Like what borg said, it may not be fixable.
-Justin
Try a system restore to the point before you clicked on the spam and such.
Like what borg said, it may not be fixable.
-Justin
It wasn't listed, it was blank, and I clicked Next anyway. I went to System Restore and it said:
To use System Restore, you must specify which Windows installation to restore. Restart this computer, select an operating system, and then select System Restore.
I thought I could leave it blank?
I didn't click Load Drivers. Should I try that?
Although you might be able to get a deeply infected machine back into a 'workable' state it will likely take more than one program to do it.

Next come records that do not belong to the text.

/-- An access that waited for a walk: it goes on, or faults; `PREF` performs nothing and raises nothing (R286). -/
def State.afterWalk (s : State) (id : Nat) (r : Except Nat Page) : State :=
  match AMap.find s.accs id with
  | none => s
  | some a => match AMap.find s.loans a.loan with
    | none => s
    | some l =>
      if a.isDecant && a.stage == .performed then s.decantWalked id a l r
      else match l.windowAt a.ctx a.win with
      | none => s
      | some w => match r with
        | .ok p =>
          let page := (w.base + a.off) / 65536
          (s.refillTlb l.die a.loan a.win l.slip.space page (tlbEntry l.slip.space page p)).accessPage id a l w p
        | .error level =>
          if a.op = .pref then (s.settle a).performed id 3
          else s.accFault id fTRANSLATE (w.base + a.off) (translateDetail level a.writesMem) true

/-- `TLB_WALK_DONE` (R243, R244): the walk of a page serves every access that waits for it. -/
def execTlbWalkDone (id : Nat) (s : State) : Host.Outcome State Fault Refusal :=
  match AMap.find s.trans.walks id with
  | none => .next s
  | some k =>
    let r := walk s k.space (k.page * 65536)
    let s := { s with trans := { s.trans with walks := AMap.del s.trans.walks id } }
    .next (k.waiting.foldl (fun s n => s.afterWalk n r) s)

/-! ### The wave buffer (R249) -/

/-- The memory buffers without the entry of a request (R127). -/
def State.leaveBuffer (s : State) (id el : Nat) : State :=
  s.updEl el (fun e =>
    let fs := AMap.get e.out [] 5
    if fs.any (fun x => x.emit == Emit.request id) then { e with
      out := AMap.put e.out 5 (fs.filter (fun x => !(x.emit == Emit.request id)))
      freed := if e.freed.1 = s.cycle + 1 then (s.cycle + 1, 5 :: e.freed.2) else (s.cycle + 1, [5]) }
    else e)

/-- Whether the wave buffer has room for an access (R249): below 64 free entries, only for the oldest wave that waits. -/
def State.waveRoom (s : State) (a : Access) (l : Loan) : Bool :=
  let mine := s.accs.filter (fun (p : Nat × Access) => p.2.loan == a.loan && p.2.stage == .waiting && p.2.passes l)
  if 64 ≤ 1024 - mine.length then true
  else decide (mine.length < 1024) &&
    s.accs.all (fun (p : Nat × Access) => !(p.2.loan == a.loan && (p.2.stage == .waiting || p.2.stage == .buffered) && p.2.passes l) ||
      !tagOlder l p.2.tag a.tag)

/-- `WAVE_ACCESS_ARRIVE` (R249, R252, R330): the access leaves its memory buffer, unless it must stay there. -/
def execWaveAccessArrive (id : Nat) (s : State) : Host.Outcome State Fault Refusal :=
  match AMap.find s.accs id with
  | none => .next (s.els.foldl (fun s (p : Nat × Element) => s.leaveBuffer id p.1) s)
  | some a => match AMap.find s.loans a.loan with
    | none => .next s
    | some l =>
      if a.stage != .buffered then .next s
      else if !(s.commitTakes a l) || !s.replyPlace a l || (a.passes l && !s.waveRoom a l) then .next (s.later 1 (.waveAccessArrive id))
      else
        let s := s.leaveBuffer id a.el
        let s := { s with accs := AMap.put s.accs id { a with stage := .waiting } }
        .next (s.later 0 (.accessPerform id))

/-- Whether the cell that an access makes is multicast (R291). -/
def Access.multicasts (a : Access) : Bool := match a.op with | .sendc _ word => word.getLsbD 14 | _ => false

/-- Whether an access makes a cell of what it reads (R290). -/
def Access.sends (a : Access) : Bool := match a.op with | .sendc .. => true | _ => false

/-- Whether a re-run's atomic must wait for the one of the same handler and tag that its iteration had on its way when it faulted: that one
is performed, and its reply is kept (R330). -/
def State.deadTwin (s : State) (id : Nat) (a : Access) : Bool :=
  a.isAtomic && !a.dead && s.accs.any (fun (p : Nat × Access) => p.1 != id && p.2.dead && p.2.isAtomic && p.2.loan == a.loan &&
    p.2.index == a.index && p.2.hnd == a.hnd && p.2.tag == a.tag && (p.2.stage == .waiting || p.2.stage == .issued))

/-- `ACCESS_PERFORM` (R247, R250, R282): an access whose turn it is goes to where it is performed; one that waits for a
release or for the order ring looks again. An `MXLDACC` whose words have come back has written its accumulators (R235). -/
def execAccessPerform (id : Nat) (s : State) : Host.Outcome State Fault Refusal :=
  match AMap.find s.accs id with
  | none => .next s
  | some a => match AMap.find s.loans a.loan with
    | none => .next s
    | some l => match l.windowAt a.ctx a.win with
      | none => .next s
      | some w =>
        if a.op == .mxload && a.stage == .performed then .next ((s.loadAcc a).finishAccess id 1)
        else if a.isDecant && a.stage == .performed then .next (s.decantAgain id a l)
        else if a.stage != .waiting || !(l.inTurn a s.cycle) then .next s
        else if !(l.ordersIn a) then .next s
        else if a.skip then .next (s.skipAccess id (1 + l.hops (a.index / 128)))
        else if 2 ≤ a.strength ∧ !a.deferred l ∧ !s.priorDone id a l then .next (s.later 1 (.accessPerform id))
        else if s.deadTwin id a then .next (s.later 1 (.accessPerform id))
        else match (if a.isAtomic then l.kept.find? (fun k => k.serves a) else none) with
        | some k =>
          let s := { s with accs := AMap.put s.accs id { a with words := [k.value] } }
          let s := s.updLoan a.loan (fun l => { l with kept := l.kept.map (fun y => if y.serves a then { y with again := false } else y) })
          .next ((s.settle a).finishAccess id 3)
        | none =>
          if a.onRing && !a.ringDone && !w.virt then .next (s.ringWait (ringNode l.die (bayPort (a.bayOf l))) id (a.scope == 4))
          else
            if a.op = .pref ∧ (a.off % 4 ≠ 0 ∨ w.size < a.off + 4) then .next ((s.settle a).performed id 3)
            else if w.virt then .next (s.translateAccess id a l w)
            else if a.op = .pref then .next ((s.settle a).performed id (a.replyCycles l w + 1))
            else if a.deferred l then .next (s.performDeferred id a l w)
            else if a.sends && s.stalled l.die (bayPort (a.bayOf l)) (a.note l) a.multicasts then .next (s.later 1 (.accessPerform id))
            else .next (s.toBank id a l w)

end Sys2Proof.Machine
end

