/-- A bay's elements pop the plane of an activation; a plane in the annex needs a free one. -/
def State.popBay (s : State) (id act ctx b : Nat) : Option State :=
  (s.elsIn id ctx [b]).foldl (fun s p => s.bind (fun s =>
    let e := s.el p.1
    match (e.ctx ctx).top e id act with
    | none => some s
    | some n =>
      let pop (m : Nat) (e : Element) : Element := e.updCtx ctx (fun x => { x with plane := some m, frozen := x.frozen.erase m })
      if n < 8 then some (s.updEl p.1 (pop n))
      else match e.freePlane with
      | none => none
      | some m => some ((s.updEl p.1 (fun e => pop m (e.movePlane n m))).updLoan id (fun l => l.annexGiveBay b 256 (1 + n % 2))))) (some s)

/-- The results of a return, the last of what is sent again (R356 step 5), and the end of the call. -/
def State.finishReturn (s : State) (id : Nat) (l : Loan) (h : Thaw) (r : CallRec) : State :=
  let s := s.updLoan id (fun l => (({ l with thaw := none, acts := AMap.del l.acts h.callee }).updAct r.callerAct (fun x =>
    { x with freezing := false })).annexGiveBay 0 32 r.place)
  let s := (List.range r.nres).foldl (fun s i =>
    let v := h.results.getD i (0, false)
    s.answer id (r.el / 8) r.callerCtx (r.el % 8) i (.cont (BitVec.ofNat 6 (r.base + i))) .data v.2 r.cont v.1 r.tag h.prior) s
  s.gone id (l.bayOfEl (r.el / 8)) r.tag r.iters

/-- One of the tokens that landed, or was held, enters its queue ahead of any new token there (R350, R356): the first whose queue takes
it, and of several for one queue the first. -/
def State.enterLanded (s : State) (id act : Nat) : State :=
  match AMap.find s.loans id with
  | none => s
  | some l => match AMap.find l.acts act with
    | none => s
    | some a =>
      let bare := l.updAct act (fun y => { y with landed := [], held := [] })
      let xs := a.landed ++ a.held
      let place (t : Token) : Landing := landing s (l.elKey t.el.toNat) 5 bare t
      let first (i : Nat) (t : Token) : Bool := !(xs.take i).any (fun y => match y.2.emit.asToken with
        | some u => u.el == t.el && u.port == t.port && u.q.ctx == t.q.ctx
        | none => false)
      let goes (p : (Nat × Flit) × Nat) : Bool := match p.1.2.emit.asToken with
        | none => true
        | some t => first p.2 t && (match place t with | .wait | .held _ | .landed _ => false | _ => true)
      match xs.zipIdx.find? goes with
      | none => s
      | some (x, i) =>
        let s := (s.parkGive id x.1).updLoan id (fun l => l.updAct act (fun y => { y with
          landed := y.landed.eraseIdx i
          held := if i < y.landed.length then y.held else y.held.eraseIdx (i - y.landed.length) }))
        match x.2.emit.asToken with
        | none => s.inject 0 (x.1 / 4 * 128) x.2
        | some t => s.land s (l.elKey t.el.toNat) .outside (t.el.toNat / 128) l x.2 t (place t)

/-- What landed and then what was held is sent again, one a cycle; the results follow (R356 steps 3 to 5). -/
def State.resend (s : State) (id : Nat) (l : Loan) (h : Thaw) (r : CallRec) (a : Activation) : State :=
  if a.landed = [] ∧ a.held = [] then s.finishReturn id l h r
  else (s.enterLanded id r.callerAct).later 1 (.thawPop id)

/-- `THAW_POP` (R356): the bays pop their planes as they may; when all have, tokens are sent again and the results last. -/
def execThawPop (loan : Nat) (s : State) : Host.Outcome State Fault Refusal :=
  match AMap.find s.loans loan with
  | none => .next s
  | some l => match l.thaw with
    | none => .next s
    | some h => match (AMap.find l.acts h.callee).bind Activation.call with
      | none => .next s
      | some r =>
        if l.state != .running then .next s
        else if l.marked = [] then
          (match AMap.find l.acts r.callerAct with
            | some a => .next (s.resend loan l h r a)
            | none => .next s)
        else
          let due (s : State) (b : Nat) : Nat :=
            max (h.fired + 4 + 2 * l.bayDist h.bay b) (h.ready + s.refillCycles loan r.callerAct r.callerCtx b) + 1
          let s := l.marked.foldl (fun s b =>
            if due s b ≤ s.cycle then
              (match s.popBay loan r.callerAct r.callerCtx b with
                | some s => s.updLoan loan (fun l => { l with marked := l.marked.erase b })
                | none => s)
            else s) s
          match AMap.find s.loans loan with
          | some l' =>
            if l'.marked = [] then
              let s := s.goFeeds loan
              (match AMap.find l'.acts r.callerAct with
                | some a => .next (s.resend loan l' h r a)
                | none => .next s)
            else .next (s.later 1 (.thawPop loan))
          | none => .next s

/-! ### Resume (R340, R341, R358, R359) -/

/-- Activations called from an activation, the deepest first. -/
def Loan.calledFrom (l : Loan) (act : Nat) : Nat → List Nat
  | 0 => []
  | fuel + 1 => match l.acts.find? (fun (p : Nat × Activation) => p.2.call.any (fun r => r.callerAct == act)) with
    | some (n, _) => l.calledFrom n fuel ++ [n]
    | none => []

/-- What an activation has called ends with it: a call or a return under way, and every deeper activation. -/
def State.endDeeper (s : State) (id act b : Nat) (l : Loan) : State :=
  let deep := l.calledFrom act 256
  let s := match l.calling with
    | some c => if c.act = act ∨ deep.contains c.act then s.updLoan id (fun l => { l with calling := none, waitingCall := false }) else s
    | none => s
  deep.foldl (fun s n => match AMap.find s.loans id with
    | none => s
    | some l => match AMap.find l.acts n with
      | none => s
      | some a => match a.call with
        | none => s
        | some r =>
          let s := s.endActivation id n b l a
          let s := if r.calleeCtx = r.callerCtx then s.returnLatches id a.ctx l (List.range (l.w * l.h)) else s.leaveContext id l n a.ctx
          s.updLoan id (fun l => { l with
            acts := AMap.del l.acts n, thaw := if l.thaw.any (fun (h : Thaw) => h.callee == n) then none else l.thaw }.annexGiveBay 0 32 r.place)) s
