/-- Saved planes put into an element: the active ones, then the frozen ones, newest first, while there is a free one; the others go to the
annex. The new indices by the old; `none` while they do not all find a place. -/
def State.restorePlanes (s : State) (id key b : Nat) (x : ElSnap) (bs : List Byte) : Option (AMap Nat × State) :=
  let active := x.ctxs.filterMap (fun (p : Nat × ElCtx) => p.2.plane)
  let frozen := x.ctxs.flatMap (fun (p : Nat × ElCtx) => p.2.frozen)
  let age (n : Nat) : Nat := match (AMap.get x.planes Plane.empty n).owner with | some (_, a) => a | none => 0
  let newest := sortBy (fun a c => decide (age c ≤ age a)) frozen
  let put (n m : Nat) (r : AMap Nat × State) : AMap Nat × State :=
    let p := AMap.get x.planes Plane.empty n
    let p := if n < 8 then planeFrom p (bs.drop (0x500 + 256 * n)) else p
    (AMap.put r.1 n m, r.2.updEl key (fun e => { e with planes := AMap.put e.planes m p }))
  let r := active.foldl (fun r n => r.bind (fun r => match (r.2.el key).freePlane with
    | some m => some (put n m r)
    | none => none)) (some ([], s))
  newest.foldl (fun r n => r.bind (fun r =>
    if 8 ≤ n then some (put n n r)
    else match (r.2.el key).freePlane with
    | some m => some (put n m r)
    | none =>
      -- it comes to the annex
      (match AMap.find r.2.loans id with
        | none => none
        | some l => (l.annexTakeBay b 256).map (fun q =>
          let k := ((List.range 4096).find? (fun k => (AMap.find (r.2.el key).planes (8 + 2 * k + (q.1 - 1))).isNone)).getD 0
          put n (8 + 2 * k + (q.1 - 1)) (r.1, { r.2 with loans := AMap.put r.2.loans id q.2 })))) ) r

/-- One saved element written back into its new contexts. -/
def State.restoreEl (s : State) (id : Nat) (l : Loan) (m : AMap Nat) (i : Nat) (x : ElSnap) : Option State :=
  let key := l.elKey i
  let bs := (s.readVirt l.slip.space (l.slip.save + 0x21000 + 3328 * i) 3328).getD []
  let g (c : Nat) : Nat := AMap.get m c c
  (s.restorePlanes id key (i / 128) x bs).map (fun r =>
    let idx (n : Nat) : Nat := AMap.get r.1 n n
    let hidden (c : Nat) : List Nat := if s.holdsImage l (g c) (l.imageOf c) then ((s.el key).ctx (g c)).badWords else []
    r.2.updEl key (fun e =>
      let e := x.ctxs.foldl (fun (e : Element) (p : Nat × ElCtx) =>
        let y := restoredCtx p.2 bs ((l.slots.findIdx? (· == p.1)).getD 0)
        e.updCtx (g p.1) (fun _ => { y with plane := y.plane.map idx, frozen := y.frozen.map idx, badWords := hidden p.1 })) e
      { e with
        planes := e.planes.map (fun (p : Nat × Plane) => (p.1, if p.2.owner.any (fun o => o.1 == id) then (p.2.mapCtx g).seal i else p.2))
        ordered := e.ordered ++ x.ordered.map (Ready.mapCtx g)
        opA := e.opA ++ x.opA
        opB := e.opB ++ x.opB
        scA := e.scA ++ x.scA
        scB := e.scB ++ x.scB }))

But even if you can get it back into that 'workable' state I wouldn't trust it. I'd wipe that disk clean and reinstall. Quicker that way, and you can then be confident that it's secure.
Back up all your data to reliable media first though.
I need to get that shutdown to stop happening before I can back anything up. I'm having a friend help me.
The easiest thing to do is to remove the drive and slave it into another computer (with up to date virus definitions, of course). Copy your essential files to the other computer. Put the drive back into the original computer, and reinstall Windows.
Apparently the Services.exe file is damaged, and that's what's causing the shut downs, not a virus. I thought to do an sfc scannow, but for some reason my computer just doesn't show my OS. It acts like I don't have one, even though I definitely do.
What I think is causing that is, I use a RAID 1 mirror. My other hard drive isn't being used right now, it hasn't been used for a while, so I'm using only the one drive. Do I need my RAID driver to get to my OS?
If so, do I need to use RAID drivers or Chipset drivers? http://support.amd.com/us/gpudownloa...d_windows.aspx [EDIT: I'm thinking it's the AHCI Controller Driver under chipsets.]
EDIT: Looks like this is probably it. SATA Drivers - Load in Windows Recovery Options
Last edited by MelancholyRose; 01 Aug 2012 at 20:48.
My mother in law's laptop got infected and I got tired of fighting this rootkit because of the afterall damage to core files which SFC couldnt fix, ended wiping the disk and reinstalling clean, one thing I'm clueless about is how is this infection spreaded?
Judging on what I've read/been told about Sirefef is that if you try to remove it, it hides in system files and copies itself to Registry keys and such.
This sounds like the Zero Access Rootkit. It has created a hidden partition to hide itself from being found and fixed. This is quite a nasty Rootkit!
Save what you can (pictures, important documents), then wipe your OS and do a "clean" install.